## Work item
Going from the top of the data below, give again each line through the one containing "R80). DESIGN CHOICE, log", both ends kept.

·····

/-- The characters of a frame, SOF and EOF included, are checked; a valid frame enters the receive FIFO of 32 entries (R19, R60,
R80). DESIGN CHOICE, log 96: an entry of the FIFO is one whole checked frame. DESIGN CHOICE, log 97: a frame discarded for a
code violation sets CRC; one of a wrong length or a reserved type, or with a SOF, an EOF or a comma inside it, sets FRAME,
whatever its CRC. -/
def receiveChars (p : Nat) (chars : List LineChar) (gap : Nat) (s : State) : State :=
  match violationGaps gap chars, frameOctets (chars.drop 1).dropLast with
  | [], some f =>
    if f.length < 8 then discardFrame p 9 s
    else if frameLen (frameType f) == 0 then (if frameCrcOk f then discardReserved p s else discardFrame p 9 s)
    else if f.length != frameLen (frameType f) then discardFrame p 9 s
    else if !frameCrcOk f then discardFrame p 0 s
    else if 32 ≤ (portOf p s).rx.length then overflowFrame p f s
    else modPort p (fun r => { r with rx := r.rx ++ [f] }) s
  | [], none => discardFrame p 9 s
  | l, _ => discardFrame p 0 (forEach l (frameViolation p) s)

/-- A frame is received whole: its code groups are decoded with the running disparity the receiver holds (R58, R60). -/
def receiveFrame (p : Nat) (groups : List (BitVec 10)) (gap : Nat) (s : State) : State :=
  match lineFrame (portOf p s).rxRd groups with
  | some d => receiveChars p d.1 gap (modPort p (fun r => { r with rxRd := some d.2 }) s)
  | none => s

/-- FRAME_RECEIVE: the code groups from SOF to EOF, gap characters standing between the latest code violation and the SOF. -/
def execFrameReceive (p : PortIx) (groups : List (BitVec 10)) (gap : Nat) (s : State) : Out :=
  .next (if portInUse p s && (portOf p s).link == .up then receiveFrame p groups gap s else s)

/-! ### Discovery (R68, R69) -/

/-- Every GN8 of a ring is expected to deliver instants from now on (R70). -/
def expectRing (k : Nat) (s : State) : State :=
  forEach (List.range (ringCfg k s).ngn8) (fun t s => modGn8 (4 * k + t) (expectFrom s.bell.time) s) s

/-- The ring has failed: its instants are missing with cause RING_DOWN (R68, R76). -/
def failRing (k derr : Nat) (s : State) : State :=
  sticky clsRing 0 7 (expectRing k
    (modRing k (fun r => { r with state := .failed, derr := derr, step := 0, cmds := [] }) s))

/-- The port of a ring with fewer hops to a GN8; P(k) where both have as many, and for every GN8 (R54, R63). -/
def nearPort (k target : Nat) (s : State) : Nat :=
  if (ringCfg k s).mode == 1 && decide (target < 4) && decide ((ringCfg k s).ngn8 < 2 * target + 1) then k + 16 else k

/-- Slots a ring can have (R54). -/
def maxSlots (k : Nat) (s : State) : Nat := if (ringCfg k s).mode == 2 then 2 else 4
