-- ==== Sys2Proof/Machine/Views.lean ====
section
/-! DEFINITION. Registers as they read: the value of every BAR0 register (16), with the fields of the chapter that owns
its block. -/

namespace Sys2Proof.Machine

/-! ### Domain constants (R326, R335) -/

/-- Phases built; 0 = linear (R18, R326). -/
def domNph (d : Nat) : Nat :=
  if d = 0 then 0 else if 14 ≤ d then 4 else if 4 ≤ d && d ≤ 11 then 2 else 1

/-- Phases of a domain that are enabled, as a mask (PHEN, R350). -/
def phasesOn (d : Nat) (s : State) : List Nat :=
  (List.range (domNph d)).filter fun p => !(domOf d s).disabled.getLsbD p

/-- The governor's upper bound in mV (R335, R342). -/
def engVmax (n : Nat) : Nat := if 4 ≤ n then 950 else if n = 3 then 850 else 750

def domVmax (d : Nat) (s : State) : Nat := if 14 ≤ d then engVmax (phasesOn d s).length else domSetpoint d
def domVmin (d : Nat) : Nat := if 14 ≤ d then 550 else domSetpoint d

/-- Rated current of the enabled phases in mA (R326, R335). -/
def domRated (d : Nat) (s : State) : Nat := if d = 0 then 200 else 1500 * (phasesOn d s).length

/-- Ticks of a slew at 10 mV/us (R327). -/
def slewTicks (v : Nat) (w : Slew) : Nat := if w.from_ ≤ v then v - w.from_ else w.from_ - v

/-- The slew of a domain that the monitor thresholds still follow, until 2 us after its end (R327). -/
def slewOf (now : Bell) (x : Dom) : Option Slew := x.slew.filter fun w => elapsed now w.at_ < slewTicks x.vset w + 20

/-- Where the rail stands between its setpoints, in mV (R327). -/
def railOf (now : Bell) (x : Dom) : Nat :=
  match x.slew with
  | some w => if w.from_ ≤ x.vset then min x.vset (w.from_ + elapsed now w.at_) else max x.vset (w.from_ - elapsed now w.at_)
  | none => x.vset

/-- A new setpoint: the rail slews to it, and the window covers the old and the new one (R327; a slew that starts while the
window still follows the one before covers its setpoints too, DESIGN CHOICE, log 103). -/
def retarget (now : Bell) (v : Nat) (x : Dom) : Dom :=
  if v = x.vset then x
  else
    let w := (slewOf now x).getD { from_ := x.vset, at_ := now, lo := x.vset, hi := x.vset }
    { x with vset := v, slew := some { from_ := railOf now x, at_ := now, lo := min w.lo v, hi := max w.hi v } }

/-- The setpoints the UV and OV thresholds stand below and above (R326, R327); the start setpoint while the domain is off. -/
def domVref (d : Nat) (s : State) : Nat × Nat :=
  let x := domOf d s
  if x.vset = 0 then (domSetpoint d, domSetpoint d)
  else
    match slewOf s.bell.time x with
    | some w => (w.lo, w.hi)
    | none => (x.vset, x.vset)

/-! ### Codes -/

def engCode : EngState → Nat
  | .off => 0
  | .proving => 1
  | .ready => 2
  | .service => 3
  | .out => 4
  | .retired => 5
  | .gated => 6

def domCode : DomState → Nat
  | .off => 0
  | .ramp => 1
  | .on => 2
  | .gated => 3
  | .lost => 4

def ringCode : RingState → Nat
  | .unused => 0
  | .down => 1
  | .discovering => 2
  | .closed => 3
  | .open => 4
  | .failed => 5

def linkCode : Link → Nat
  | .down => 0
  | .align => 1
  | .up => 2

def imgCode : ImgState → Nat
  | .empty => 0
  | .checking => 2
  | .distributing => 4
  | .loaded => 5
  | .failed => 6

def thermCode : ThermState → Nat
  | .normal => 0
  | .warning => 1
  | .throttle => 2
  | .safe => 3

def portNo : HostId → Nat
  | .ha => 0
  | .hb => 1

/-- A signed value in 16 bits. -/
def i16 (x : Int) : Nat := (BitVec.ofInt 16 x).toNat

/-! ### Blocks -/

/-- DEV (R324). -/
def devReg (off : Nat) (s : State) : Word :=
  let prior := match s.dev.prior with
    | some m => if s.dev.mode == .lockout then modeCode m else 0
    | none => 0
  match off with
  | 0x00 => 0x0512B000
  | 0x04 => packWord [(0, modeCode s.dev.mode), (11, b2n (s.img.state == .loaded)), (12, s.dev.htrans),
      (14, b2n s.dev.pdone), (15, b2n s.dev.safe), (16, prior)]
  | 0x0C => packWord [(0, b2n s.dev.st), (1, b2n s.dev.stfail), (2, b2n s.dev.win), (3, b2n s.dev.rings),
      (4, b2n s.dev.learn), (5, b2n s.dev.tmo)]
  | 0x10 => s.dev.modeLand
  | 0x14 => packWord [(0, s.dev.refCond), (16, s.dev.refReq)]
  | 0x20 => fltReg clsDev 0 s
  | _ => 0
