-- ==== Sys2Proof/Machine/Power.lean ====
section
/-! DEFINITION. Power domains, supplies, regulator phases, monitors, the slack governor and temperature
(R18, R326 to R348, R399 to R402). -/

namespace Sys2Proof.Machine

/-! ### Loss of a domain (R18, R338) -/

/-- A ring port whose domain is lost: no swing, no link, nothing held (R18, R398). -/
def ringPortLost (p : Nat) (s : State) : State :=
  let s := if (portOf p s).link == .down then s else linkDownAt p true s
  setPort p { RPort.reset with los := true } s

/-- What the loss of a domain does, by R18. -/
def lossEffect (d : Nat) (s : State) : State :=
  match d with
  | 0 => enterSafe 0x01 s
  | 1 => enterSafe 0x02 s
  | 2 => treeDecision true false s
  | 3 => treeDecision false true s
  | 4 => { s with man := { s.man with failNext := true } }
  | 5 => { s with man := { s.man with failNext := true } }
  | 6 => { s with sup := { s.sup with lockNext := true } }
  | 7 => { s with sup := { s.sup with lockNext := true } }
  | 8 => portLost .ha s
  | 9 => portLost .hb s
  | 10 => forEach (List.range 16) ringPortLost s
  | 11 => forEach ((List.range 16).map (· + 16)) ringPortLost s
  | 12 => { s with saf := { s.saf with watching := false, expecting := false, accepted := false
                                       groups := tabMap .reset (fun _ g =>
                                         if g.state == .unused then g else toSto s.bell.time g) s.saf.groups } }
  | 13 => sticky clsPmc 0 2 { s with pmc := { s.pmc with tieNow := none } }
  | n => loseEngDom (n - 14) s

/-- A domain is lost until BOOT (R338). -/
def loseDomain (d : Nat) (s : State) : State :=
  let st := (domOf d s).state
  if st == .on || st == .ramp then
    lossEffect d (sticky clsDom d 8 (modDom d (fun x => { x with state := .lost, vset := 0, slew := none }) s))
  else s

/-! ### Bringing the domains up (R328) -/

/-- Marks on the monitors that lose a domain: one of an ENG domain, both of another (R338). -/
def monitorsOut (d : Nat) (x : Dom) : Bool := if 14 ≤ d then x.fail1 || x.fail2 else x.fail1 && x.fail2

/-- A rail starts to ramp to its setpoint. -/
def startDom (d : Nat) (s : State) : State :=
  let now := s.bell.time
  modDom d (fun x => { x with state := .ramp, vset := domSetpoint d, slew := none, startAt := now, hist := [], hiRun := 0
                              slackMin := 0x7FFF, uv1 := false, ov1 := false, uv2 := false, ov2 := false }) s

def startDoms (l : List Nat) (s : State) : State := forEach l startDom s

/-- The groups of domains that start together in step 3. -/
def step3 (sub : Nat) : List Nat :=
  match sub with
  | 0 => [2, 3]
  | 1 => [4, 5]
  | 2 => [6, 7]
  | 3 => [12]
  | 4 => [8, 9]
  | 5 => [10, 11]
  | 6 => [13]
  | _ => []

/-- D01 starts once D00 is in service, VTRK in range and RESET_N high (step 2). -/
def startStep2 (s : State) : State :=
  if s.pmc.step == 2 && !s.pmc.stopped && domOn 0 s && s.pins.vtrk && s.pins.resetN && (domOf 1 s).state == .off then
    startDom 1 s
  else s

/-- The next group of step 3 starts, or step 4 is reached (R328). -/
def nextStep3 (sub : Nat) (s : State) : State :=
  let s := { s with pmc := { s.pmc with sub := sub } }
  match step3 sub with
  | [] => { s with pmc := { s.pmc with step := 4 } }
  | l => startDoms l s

·····

## Output of the exercise
/-- The characters of a frame, SOF and EOF included, are checked; a valid frame enters the receive FIFO of 32 entries (R19, R60,
R80). DESIGN CHOICE, log 96: an entry of the FIFO is one whole checked frame. DESIGN CHOICE, log 97: a frame discarded for a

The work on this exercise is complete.